[Stored items from a collection]
----------

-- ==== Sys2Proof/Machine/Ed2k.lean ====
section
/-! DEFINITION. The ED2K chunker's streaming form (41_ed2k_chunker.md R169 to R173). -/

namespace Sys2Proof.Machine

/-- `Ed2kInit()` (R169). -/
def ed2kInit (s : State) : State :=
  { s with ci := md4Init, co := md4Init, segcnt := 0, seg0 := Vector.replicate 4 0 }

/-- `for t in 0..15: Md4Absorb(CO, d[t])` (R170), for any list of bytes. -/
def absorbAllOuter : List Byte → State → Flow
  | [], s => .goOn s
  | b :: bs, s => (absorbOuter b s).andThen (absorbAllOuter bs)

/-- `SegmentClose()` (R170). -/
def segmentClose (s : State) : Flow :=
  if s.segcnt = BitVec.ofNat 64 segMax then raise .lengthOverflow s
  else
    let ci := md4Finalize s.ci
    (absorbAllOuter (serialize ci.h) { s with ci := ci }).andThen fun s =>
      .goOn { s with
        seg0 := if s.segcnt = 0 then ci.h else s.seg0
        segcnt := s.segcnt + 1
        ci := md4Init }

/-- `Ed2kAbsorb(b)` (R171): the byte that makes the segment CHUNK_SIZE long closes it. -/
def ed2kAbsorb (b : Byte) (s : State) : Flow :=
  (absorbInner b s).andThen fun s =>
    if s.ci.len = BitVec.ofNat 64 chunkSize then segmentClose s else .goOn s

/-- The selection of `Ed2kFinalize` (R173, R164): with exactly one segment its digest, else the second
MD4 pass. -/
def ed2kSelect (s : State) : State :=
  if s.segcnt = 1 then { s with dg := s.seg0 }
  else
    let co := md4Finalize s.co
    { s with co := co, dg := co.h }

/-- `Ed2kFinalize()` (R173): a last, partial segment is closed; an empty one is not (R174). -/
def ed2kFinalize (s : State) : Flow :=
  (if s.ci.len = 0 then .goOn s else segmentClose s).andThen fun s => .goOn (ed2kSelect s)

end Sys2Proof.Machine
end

----------

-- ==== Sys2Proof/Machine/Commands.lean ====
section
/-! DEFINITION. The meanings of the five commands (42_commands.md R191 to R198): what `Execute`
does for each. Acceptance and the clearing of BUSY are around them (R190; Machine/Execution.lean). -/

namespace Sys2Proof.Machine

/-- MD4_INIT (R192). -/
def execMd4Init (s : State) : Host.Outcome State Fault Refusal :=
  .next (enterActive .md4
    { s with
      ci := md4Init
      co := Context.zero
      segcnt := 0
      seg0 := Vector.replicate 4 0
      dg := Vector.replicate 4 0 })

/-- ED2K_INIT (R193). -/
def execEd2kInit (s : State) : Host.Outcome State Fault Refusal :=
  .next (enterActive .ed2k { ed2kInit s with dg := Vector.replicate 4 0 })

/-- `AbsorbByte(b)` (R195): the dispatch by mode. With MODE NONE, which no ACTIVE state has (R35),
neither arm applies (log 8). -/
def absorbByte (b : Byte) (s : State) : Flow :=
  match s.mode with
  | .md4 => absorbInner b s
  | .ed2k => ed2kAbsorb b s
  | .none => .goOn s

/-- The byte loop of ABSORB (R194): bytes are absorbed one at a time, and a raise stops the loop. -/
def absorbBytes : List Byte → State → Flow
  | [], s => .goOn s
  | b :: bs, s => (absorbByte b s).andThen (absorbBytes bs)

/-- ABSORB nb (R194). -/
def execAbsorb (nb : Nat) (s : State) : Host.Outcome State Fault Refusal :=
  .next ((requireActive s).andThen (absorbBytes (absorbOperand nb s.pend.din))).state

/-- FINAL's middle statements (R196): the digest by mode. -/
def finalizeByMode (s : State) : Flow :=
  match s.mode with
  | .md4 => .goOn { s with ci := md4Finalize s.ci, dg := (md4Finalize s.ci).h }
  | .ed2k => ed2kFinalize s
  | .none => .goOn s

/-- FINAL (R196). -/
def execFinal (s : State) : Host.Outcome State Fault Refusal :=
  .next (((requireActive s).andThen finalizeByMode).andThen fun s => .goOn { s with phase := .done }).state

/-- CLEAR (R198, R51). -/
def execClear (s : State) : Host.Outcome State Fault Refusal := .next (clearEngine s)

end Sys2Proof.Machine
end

----------

§ **What you are asked to do**
Write down, word for word, the lines above from the one containing "(absorbAllOuter (serialize ci.h)" through the one containing "def ed2kFinalize (s", both ends included.

§ **Exercise response**
    (absorbAllOuter (serialize ci.h) { s with ci := ci }).andThen fun s =>
      .goOn { s with
        seg0 := if s.segcnt = 0 then ci.h else s.seg0
        segcnt := s.segcnt + 1
        ci := md4Init }

/-- `Ed2kAbsorb(b)` (R171): the byte that makes the segment CHUNK_SIZE long closes it. -/
def ed2kAbsorb (b : Byte) (s : State) : Flow :=
  (absorbInner b s).andThen fun s =>
    if s.ci.len = BitVec.ofNat 64 chunkSize then segmentClose s else .goOn s

/-- The selection of `Ed2kFinalize` (R173, R164): with exactly one segment its digest, else the second
MD4 pass. -/
def ed2kSelect (s : State) : State :=
  if s.segcnt = 1 then { s with dg := s.seg0 }
  else
    let co := md4Finalize s.co
    { s with co := co, dg := co.h }

/-- `Ed2kFinalize()` (R173): a last, partial segment is closed; an empty one is not (R174). -/
def ed2kFinalize (s : State) : Flow :=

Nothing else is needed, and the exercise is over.